/-- R23 to R34, R52, R74: which value each address of the window holds; CENT is the cache entry CSEL
selects, 0x00 when CSEL ≥ CACHE_DEPTH; reserved addresses read 0x00. -/
def Obligations.WindowHoldsTheRegisters : Prop :=
  ∀ s : State,
    s.regValue (addrReg 0x00#6) = s.cmd ∧ s.regValue (addrReg 0x01#6) = s.status.byte ∧
    s.regValue (addrReg 0x02#6) = s.events ∧ s.regValue (addrReg 0x03#6) = s.ie ∧
    s.regValue (addrReg 0x04#6) = s.ctrl ∧ s.regValue (addrReg 0x05#6) = s.data ∧
    s.regValue (addrReg 0x06#6) = s.crc ∧ s.regValue (addrReg 0x07#6) = s.ld ∧
    s.regValue (addrReg 0x08#6) = s.ccount ∧ s.regValue (addrReg 0x09#6) = s.csel ∧
    (∀ i : Fin 8,
      s.regValue (addrReg (BitVec.ofNat 6 (0x10 + i.val))) = s.rombuf[i] ∧
      s.regValue (addrReg (BitVec.ofNat 6 (0x18 + i.val))) = s.idBuf[i] ∧
      (∀ x, s.cache[s.csel.toNat]? = some x →
        s.regValue (addrReg (BitVec.ofNat 6 (0x20 + i.val))) = x[i]) ∧
      (Inv s → s.params.cacheDepth ≤ s.csel.toNat →
        s.regValue (addrReg (BitVec.ofNat 6 (0x20 + i.val))) = 0x00#8)) ∧
    ∀ a : Addr, (0x0A#6 ≤ a ∧ a ≤ 0x0F#6) ∨ 0x28#6 ≤ a → s.regValue (addrReg a) = 0x00#8

/-- R55: an access of another width is refused, whatever the address and the state. -/
def Obligations.OtherWidthsAreRefused : Prop :=
  ∀ (s : State) (a : Addr) (width : Nat) (v : Byte) (rest : List Input), width ≠ 1 →
    (s.env.inputs = .access (.read a width) :: rest → step s = .refused .accessWidth) ∧
    (s.env.inputs = .access (.write a width v) :: rest → step s = .refused .accessWidth)

/-! ### Time -/

/-- R241: the nominal line time of each command and pass at R7's durations, a sum of the trace's
labels. SRCHF and SRCHN: a complete pass, a pass aborted at position m, a pass without presence, and
SRCHN's exit path. ENUM and ENUMC: as many complete passes as they ran, after which an aborted one
without presence takes 960 µs (a conflict in it takes SRCHF's time). -/
def Obligations.NominalLineTimeOfEachCommand : Prop :=
  ∀ s : State, s.status.busy = false → s.params = Config.standard →
    TakesLineTime .reset s 960 ∧ TakesLineTime .wbit s 70 ∧ TakesLineTime .rbit s 70 ∧
    TakesLineTime .wbyte s 560 ∧ TakesLineTime .rbyte s 560 ∧ TakesLineTime .crcb s 0 ∧
    (s.status.arm = true → TakesLineTime .rdrom s 5040) ∧
    (s.env.sampleAt 0 = true → TakesLineTime .poll s 960) ∧
    (s.env.sampleAt 0 = false → TakesLineTime .poll s 6000) ∧
    (s.status.lastdev = true → TakesLineTime .srchn s 0 ∧ TakesLineTime .enumc s 0) ∧
    (∀ i, i = .srchf ∨ i = .enum ∨ ((i = .srchn ∨ i = .enumc) ∧ s.status.lastdev = false) →
      s.env.sampleAt 0 = true → TakesLineTime i s 960) ∧
    (∀ i, i = .srchf ∨ (i = .srchn ∧ s.status.lastdev = false) → s.env.sampleAt 0 = false →
      ((∀ n, 1 ≤ n → n ≤ 64 →
          ¬ (identityBit s.env 0 n = true ∧ complementBit s.env 0 n = true)) →
        TakesLineTime i s 14960) ∧
      ∀ m, 1 ≤ m → m ≤ 64 →
        (∀ n, 1 ≤ n → n < m →
          ¬ (identityBit s.env 0 n = true ∧ complementBit s.env 0 n = true)) →
        identityBit s.env 0 m = true → complementBit s.env 0 m = true →
        TakesLineTime i s (960 + 560 + (m - 1) * 210 + 140)) ∧
    (∀ i, i = .enum ∨ i = .enumc →
      ∃ t n, exec i s = .next t ∧
        traceTime t.env.trace = traceTime s.env.trace + 14960 * t.completedPasses + n ∧
        (t.status.sok = true ∨ t.passes = 0 → n = 0) ∧
        (t.status.sok = false → 1 ≤ t.passes → t.status.pd = false → n = 960) ∧
        (t.status.sok = false → 1 ≤ t.passes → t.status.pd = true →
          ∃ m, 1 ≤ m ∧ m ≤ 64 ∧ n = 960 + 560 + (m - 1) * 210 + 140))
end

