-- ==== Sys2Proof/Tests/Slice0.lean ====
section
/-!
SUPPORT. Tests, each about one step or one command; expected values come from
spec/95_test_vectors.md (the vector's id stands at the test) or from the rule named. Then one witness
for each statement that has hypotheses: a concrete state that meets them.
-/

namespace Sys2Proof.Tests

open Sys2Proof.Machine

/-! ### Helpers -/

/-- The state with these bus answers to come. -/
def onLine (l : List Bool) (s : State) : State := { s with env := { s.env with line := l } }

/-- The state a command leaves, s itself if it does not complete. -/
def ran (i : Instr) (s : State) : State :=
  match exec i s with
  | .next t => t
  | .fault _ => s
  | .refused _ => s

/-- The state a step leaves when this is the next input, s itself if it stops. -/
def stepped (inp : Input) (s : State) : State :=
  match step (s.withInputs [inp]) with
  | .next t => t
  | .fault _ => s
  | .refused _ => s

/-- Whether a step with this input is refused. -/
def refuses (inp : Input) (s : State) (r : Refusal) : Bool :=
  match step (s.withInputs [inp]) with
  | .refused r' => r' == r
  | .next _ => false
  | .fault _ => false

/-- The state after RESET found a presence: PD and ARM set (V-L2). -/
def armed : State := { State.reset with status := { State.reset.status with pd := true, arm := true } }

/-- A reset state in which a host command runs at this position. -/
def running (op : Instr) (pos : Pos) : State :=
  { State.reset with
    seq := .run op .host pos, status := { State.reset.status with busy := true }, cmd := opcode op }

/-- The identifiers of spec/95_test_vectors.md. -/
def idA : Ident := #v[0x01#8, 0x01#8, 0x00#8, 0x00#8, 0x00#8, 0x00#8, 0x00#8, 0x0A#8]
def idB : Ident := #v[0x01#8, 0x00#8, 0x00#8, 0x00#8, 0x00#8, 0x00#8, 0x00#8, 0x3D#8]
def idC : Ident := #v[0x01#8, 0xA1#8, 0x4E#8, 0x4F#8, 0x00#8, 0x38#8, 0x00#8, 0x3C#8]
def idBad : Ident := #v[0x01#8, 0x02#8, 0x03#8, 0x04#8, 0x05#8, 0x06#8, 0x07#8, 0x00#8]

/-- What 64 read slots answer when one slave sends this identifier. -/
def readAnswers (x : Ident) : List Bool := (List.range 64).map (fun i => romBit x (i + 1))

/-- What the reference bus answers in a pass that ends at slave w. -/
def passAnswers (slaves : List Ident) (w : Ident) : List Bool :=
  slaves.isEmpty :: (List.range 64).flatMap (fun i =>
    [(inSearch slaves w (i + 1)).all (fun x => romBit x (i + 1)),
     (inSearch slaves w (i + 1)).all (fun x => !romBit x (i + 1))])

*****

Copy exactly the line that contains "slave w. -/" and every line after it through the end of the entries, with nothing added.

/-- What the reference bus answers in a pass that ends at slave w. -/
def passAnswers (slaves : List Ident) (w : Ident) : List Bool :=
  slaves.isEmpty :: (List.range 64).flatMap (fun i =>
    [(inSearch slaves w (i + 1)).all (fun x => romBit x (i + 1)),
     (inSearch slaves w (i + 1)).all (fun x => !romBit x (i + 1))])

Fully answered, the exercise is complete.